If the Trustee resigns or is removed or if a vacancy exists in
the office of Trustee for any reason, the Company shall notify each Holder of
such event and shall promptly appoint a successor Trustee. Within one year after
the successor Trustee takes office, the Holders of a majority in aggregate
principal amount of the outstanding Notes may appoint a successor Trustee to
replace the successor Trustee appointed by the Company.
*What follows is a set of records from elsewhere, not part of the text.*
/-! ### TSD -/

/-- The faults a TSD step can raise (40_token_decompressor.md R114). -/
def tokenFault (f : FaultCode) : Prop := f = .truncatedStream ∨ f = .badReference ∨ f = .outputOverrun

/-- What a token does when it succeeds: `cnt` bytes of output, at least one byte of stream consumed. -/
structure TokenDone (s t : State) : Prop where
  frame : t = { s with
    v := t.v, count := t.count, offset := t.offset, n := t.n, i := t.i, dbuf := t.dbuf, spos := t.spos, dpos := t.dpos }
  output : ∃ g cnt, t.dbuf = fillUp g s.dpos.toNat cnt 0 s.dbuf ∧ t.dpos.toNat = s.dpos.toNat + cnt ∧
    s.dpos.toNat + cnt ≤ s.dlen.toNat ∧ s.dpos.toNat + cnt ≤ s.cap .dbuf
  consumed : s.spos.toNat < t.spos.toNat ∧ t.spos.toNat ≤ s.slen.toNat

/-- Everything CopyBack can answer, in the terms of a token. -/
theorem copyBack_done {v : BitVec 16} {off cnt len : Nat} {s : State} (hl : 1 ≤ len)
    (hs : s.spos.toNat + len ≤ s.slen.toNat) :
    (∃ f, tokenFault f ∧ copyBack v off cnt len s = tsdFault f s) ∨
    (s.cap .dbuf < s.dlen.toNat ∧ copyBack v off cnt len s = .fault (.noSuchAddress .dbuf)) ∨
    ∃ t, copyBack v off cnt len s = .next t ∧ TokenDone s t := by
  rcases copyBack_cases v off cnt len s with ⟨_, e⟩ | ⟨_, _, _, e⟩ | ⟨_, _, h1, h2, e⟩ | ⟨_, _, h1, h2, e⟩
  · exact .inl ⟨_, .inr (.inl rfl), e⟩
  · exact .inl ⟨_, .inr (.inr rfl), e⟩
  · exact .inr (.inl ⟨by omega, e⟩)
  · have hsp : (copied v off cnt len s).spos.toNat = s.spos.toNat + len := toNat_ofNat_of_le _ hs
    exact .inr (.inr ⟨_, e, rfl, ⟨_, cnt, rfl, toNat_ofNat_of_le _ h1, h1, h2⟩, by omega, by omega⟩)

/-- Everything a token fetched by TSD can answer. -/
theorem exec_token_cases {d : Bool} {s s' : State} {i : Instr} (h : fetchItem (.token d) s' = some i) :
    (∃ f, tokenFault f ∧ exec i s = tsdFault f s) ∨
    (s.cap .dbuf < s.dlen.toNat ∧ exec i s = .fault (.noSuchAddress .dbuf)) ∨
    ∃ t, exec i s = .next t ∧ TokenDone s t := by
  rcases fetchItem_token_shape h with ⟨data, _, rfl⟩ | ⟨off, c, rfl⟩ | ⟨off, c, e, rfl⟩
  · rcases execLit_cases data s with ⟨_, e⟩ | ⟨_, _, e⟩ | ⟨_, h1, h2, e⟩ | ⟨h0, h1, h2, e⟩
    · exact .inl ⟨_, .inl rfl, e⟩
    · exact .inl ⟨_, .inr (.inr rfl), e⟩
    · exact .inr (.inl ⟨by omega, e⟩)
    · have hsp : (literalDone data s).spos.toNat = s.spos.toNat + 1 + data.length := toNat_ofNat_of_le _ h0
      exact .inr (.inr ⟨_, e, rfl, ⟨_, data.length, rfl, toNat_ofNat_of_le _ h1, h1, h2⟩, by omega, by omega⟩)
  · rcases execRefS_cases off c s with ⟨_, e⟩ | ⟨h0, e⟩
    · exact .inl ⟨_, .inl rfl, e⟩
    · rw [show exec (.refS off c) s = _ from e]; exact copyBack_done (by omega) h0
  · rcases execRefL_cases off c e s with ⟨_, e⟩ | ⟨h0, e⟩
    · exact .inl ⟨_, .inl rfl, e⟩
    · rw [show exec (.refL off c _) s = _ from e]; exact copyBack_done (by omega) h0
A successor Trustee shall deliver a written acceptance of its
appointment to the retiring Trustee and to the Company. Immediately after that,
the retiring Trustee shall transfer all property held by it as Trustee to the
successor Trustee, subject to the lien provided in Section 7.07, the resignation
or removal of the retiring Trustee shall become effective, and the successor
Trustee shall have all the rights, powers and duties of the Trustee under this
Indenture. The Company shall mail notice of such successor Trustee's appointment
to each Holder.
If a successor Trustee does not take office within 30 days
after the retiring Trustee resigns or is removed, the retiring Trustee, the
Company or the Holders of at least 10% in aggregate principal amount of the
outstanding Notes may petition any court of competent jurisdiction for the
appointment of a successor Trustee.
If the Trustee fails to comply with Section 7.10, any Holder
may petition any court of competent jurisdiction for the removal of the Trustee
and the appointment of a successor Trustee.
Notwithstanding any resignation or replacement of the Trustee
pursuant to this Section 7.08, the Company's obligations under Section 7.07
shall continue for the benefit of the retiring Trustee.
SECTION 7.09. SUCCESSOR TRUSTEE BY MERGER, ETC.
If the Trustee consolidates with, merges or converts into, or
transfers all or substantially all of its corporate trust business to, another
corporation, the resulting, surviving or transferee corporation without any
further act shall, if such resulting, surviving or transferee corporation is
otherwise eligible hereunder, be the successor Trustee; PROVIDED, HOWEVER, that
such corporation shall be otherwise qualified and eligible under this Article
Seven.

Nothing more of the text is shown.